One of the first things I'd suggest doing is switching to using np.array rather than np.matrix. Arrays are preferred for a number of reasons, most importantly because they can have >2 dimensions, and they make element-wise multiplication much less awkward.

import numpy as np

ncoord = np.array(ncoord)

With an array, we can eliminate the nested for loops by inserting a new singleton dimension and broadcasting the subtraction over it:

# indexing with None (or np.newaxis) inserts a new dimension of size 1
print(ncoord[:, :, None].shape)
# (20, 2, 1)

# by making the 'inner' dimensions equal to 1, i.e. (20, 2, 1) - (1, 2, 20),
# the subtraction is 'broadcast' over every pair of rows in ncoord
xydiff = ncoord[:, :, None] - ncoord[:, :, None].T

print(xydiff.shape)
# (20, 2, 20)

This is equivalent to looping over every pair of rows using nested for loops, but much, much faster!

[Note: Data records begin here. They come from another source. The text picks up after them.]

-- ==== Sys2Proof/Machine/Time.lean ====
section
/-! DEFINITION. The timebase, its servo and the PPS output (R359 to R366). -/

namespace Sys2Proof.Machine

open Sys2Proof

/-- Change the servo. -/
def W.modServo (w : W) (f : ServoSt → ServoSt) : W := { w with dev := { w.dev with servo := f w.dev.servo } }

/-- TIM.FREQ as a signed number (R362). -/
def W.freq (w : W) : Int := sext 32 (w.get F.TIM_FREQ_FREQ)

/-- Set TIM.FREQ, within the bound of R362. -/
def W.setFreq (w : W) (f : Int) : W :=
  let c := max (-(2 ^ 21 : Int)) (min (2 ^ 21 : Int) f)
  w.set F.TIM_FREQ_FREQ ((c % (2 ^ 32 : Int)).toNat)

/-- One TIME cycle: the count advances by 1 ns, or by 0 or 2 where the accumulator carries (R359, R362). The count has 64 bits. -/
def W.timeCycle (w : W) : W :=
  let a : Int := w.dev.servo.acc + w.freq
  let step : Nat := if (2 ^ 32 : Int) ≤ a then 2 else if a < 0 then 0 else 1
  let w := w.modServo fun s => { s with acc := (a % (2 ^ 32 : Int)).toNat }
  { w with now := (w.now + step) % 2 ^ 64 }

/-- A TIM.SET write: taken in Thaw with a value not below the count (R359, R360); `error` asks for the refusal under R11. -/
def W.timSet (w : W) (v : Nat) : Except W W :=
  if w.cur = mTHAW ∧ w.now ≤ v then .ok { w with now := v % 2 ^ 64 } else .error w

/-- The effect of a TIM.CTL write on the servo: the selected reference is taken up (assumption 31); EN 0 keeps freq at 0 (R361). -/
def W.timCtlWritten (w : W) : W :=
  let w := (w.set F.TIM_STAT_ACTIVE (w.get F.TIM_CTL_SRC)).set F.TIM_STAT_HOLDOVER 0
  let w := w.modServo fun s => { s with tref := decide (w.get F.TIM_CTL_SRC = 1), rejected := 0, last := some w.now, hbSum := 0, hbCount := 0 }
  if w.flag F.TIM_CTL_EN then w else w.setFreq 0

/-- The servo takes a phase sample `e` in ns over an interval of `i` ns from reference `ref` (R361 to R363). Divisions round down (assumption 32). -/
def W.sample (w : W) (ref : Nat) (e : Int) (i : Nat) (step : Bool) : W :=
  if !w.flag F.TIM_CTL_EN || decide (w.get F.TIM_STAT_ACTIVE ≠ ref) || decide (i = 0) then w
  else
    let thr : Nat := w.get F.TIM_CTL_STEPTHR * 1000
    let w := if 1000 < e.natAbs then w.set F.TIM_STAT_LOCKED 0 else w
    let w := w.modServo fun s => { s with last := some w.now }
    if thr < e.natAbs ∧ !step then w.modServo fun s => { s with rejected := s.rejected + 1, good := 0 }
    else
      let q : Int := (e * (2 ^ 32 : Int)) / (i : Int)
      let ff : Int := w.dev.servo.ff - q / ((2 ^ w.get F.TIM_CTL_GAIN : Nat) : Int)
      let good := if e.natAbs ≤ 100 then w.dev.servo.good + 1 else 0
      let w := w.modServo fun s => { s with ff := ff, rejected := 0, good := good }
      let w := (w.setFreq (ff - q)).set F.TIM_STAT_HOLDOVER 0
      if 8 ≤ good then w.set F.TIM_STAT_LOCKED 1 else w

/-- The phase error of a PPS edge: the count less the whole second nearest to it (R361). -/
def ppsError (now : Nat) : Int := let r := now % 1000000000; if r < 500000000 then (r : Int) else (r : Int) - 1000000000

/-- A rising edge of TPPS_IN while the source is PPS gives a sample (R361, R362). The first edge of Thaw also steps the count forward to a whole second
while LOCKED is 0, and its sample, from the count before the step, is taken whatever its size (R360, assumption 108). -/
def W.ppsEdge (w : W) : W :=
  let first := decide (w.cur = mTHAW) && !w.dev.servo.stepped
  let w := if first then w.modServo fun s => { s with stepped := true } else w
  if w.get F.TIM_CTL_SRC ≠ 1 then w
  else
    let e := ppsError w.now
    if first && !w.flag F.TIM_STAT_LOCKED then ({ w with now := ceilDiv w.now 1000000000 * 1000000000 % 2 ^ 64 }).sample 1 e 1000000000 true
    else w.sample 1 e 1000000000 false

/-- TPPS_IN edge. -/
def execPpsEdge (s : State) : Host.Outcome State Fault Refusal := liftNow W.ppsEdge s

/-- The sample of a TIM.OFFSET write with GO (R361): ERROR over INTERVAL ms. -/
def W.ptpSample (w : W) : W := w.sample 2 (sext 40 (w.get F.TIM_OFFSET_ERROR)) (w.get F.TIM_OFFSET_INTERVAL * 1000000) false

/-- Every 10 ms: the mean over 1,000 HEARTBEATs makes a sample, rounded down (R361, assumption 32). -/
def W.partnerSample (w : W) : W :=
  if w.dev.servo.hbCount < 1000 then w
  else
    let e : Int := w.dev.servo.hbSum / (w.dev.servo.hbCount : Int)
    (w.modServo fun s => { s with hbSum := 0, hbCount := 0 }).sample 3 e 10000000 false

/-- A partner phase sample falls due. -/
def execPartnerSample (s : State) : Host.Outcome State Fault Refusal := lift W.partnerSample s

/-- Whether the reference in use has faulted (R363). -/
def W.refFaulted (w : W) : Bool :=
  let a := w.get F.TIM_STAT_ACTIVE
  let since := w.now - w.dev.servo.last.getD 0
  w.flag F.TIM_CTL_EN && !w.flag F.TIM_STAT_HOLDOVER &&
  ((decide (a ≠ 0) && decide (4 ≤ w.dev.servo.rejected)) ||
   (decide (a = 1) && decide (2500000000 ≤ since)) ||
   (decide (a = 3) && decide (25000000 ≤ since)) ||
   (decide (a = 2) && decide (4 * w.get F.TIM_OFFSET_INTERVAL * 1000000 ≤ since)))

/-- A reference fault: REFFAULT and TIM.SYNC; the fallback reference, or holdover at the learned rate (R361, R363). -/
def W.refFault (w : W) : W :=
  if !w.refFaulted then w
  else
    let w := (w.set F.TIM_STAT_REFFAULT 1).report { cls := 0x39, level := 1, src := source 17 0 }
    let w := w.modServo fun s => { s with rejected := 0, last := some w.now, hbSum := 0, hbCount := 0 }
    if w.get F.TIM_CTL_SRC2 ≠ 0 ∧ w.get F.TIM_STAT_ACTIVE = w.get F.TIM_CTL_SRC ∧ w.get F.TIM_CTL_SRC2 ≠ w.get F.TIM_CTL_SRC then
      w.set F.TIM_STAT_ACTIVE (w.get F.TIM_CTL_SRC2)
    else (w.set F.TIM_STAT_HOLDOVER 1).setFreq w.dev.servo.ff

/-- Missing or rejected samples declare a reference fault. -/
def execReferenceFault (s : State) : Host.Outcome State Fault Refusal := lift W.refFault s

/-- TREF_10M is lost under PPS: the TIME clock runs from REFCLK_SYS, without a step (R361). -/
def execTrefLoss (s : State) : Host.Outcome State Fault Refusal :=
  lift (fun w => if w.get F.TIM_STAT_ACTIVE = 1 then w.modServo fun s => { s with tref := false } else w) s

/-- Drive TPPS_OUT. -/
def W.setPps (w : W) (b : Bool) : W :=
  if w.dev.servo.ppsOut = b then w else (w.modServo fun s => { s with ppsOut := b }).send (.pin 2 0 (b2n b))

/-- TPPS_OUT rises at a whole second, within 2 ns, while its gate is open (R365). -/
def execPpsOutRise (s : State) : Host.Outcome State Fault Refusal :=
  lift (fun w => if w.gateTpps ∧ w.flag F.TIM_PPSOUT_EN ∧ w.now % 1000000000 ≤ 2 then w.setPps true else w) s

/-- TPPS_OUT falls after WIDTH µs, or when its gate has closed (R365). -/
def execPpsOutFall (s : State) : Host.Outcome State Fault Refusal :=
  lift (fun w =>
    if w.dev.servo.ppsOut ∧ (w.get F.TIM_PPSOUT_WIDTH * 1000 ≤ w.now % 1000000000 ∨ !w.gateTpps) then w.setPps false else w) s

end Sys2Proof.Machine
end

xydiff2 = np.zeros((20, 2, 20), dtype=xydiff.dtype)
for ii in range(20):
    for jj in range(20):
        for kk in range(2):
            xydiff[ii, kk, jj] = ncoords[ii, kk] - ncoords[jj, kk]

# check that these give the same result
print(np.all(xydiff == xydiff2))
# True

The rest we can also do using vectorized operations:

# we square the differences and sum over the 'middle' axis, equivalent to
# computing (x_i - x_j) ** 2 + (y_i - y_j) ** 2
ssdiff = (xydiff * xydiff).sum(1)

# finally we take the square root
D = np.sqrt(ssdiff)

The whole thing could be done in one line like this:

D = np.sqrt(((ncoord[:, :, None] - ncoord[:, :, None].T) ** 2).sum(1))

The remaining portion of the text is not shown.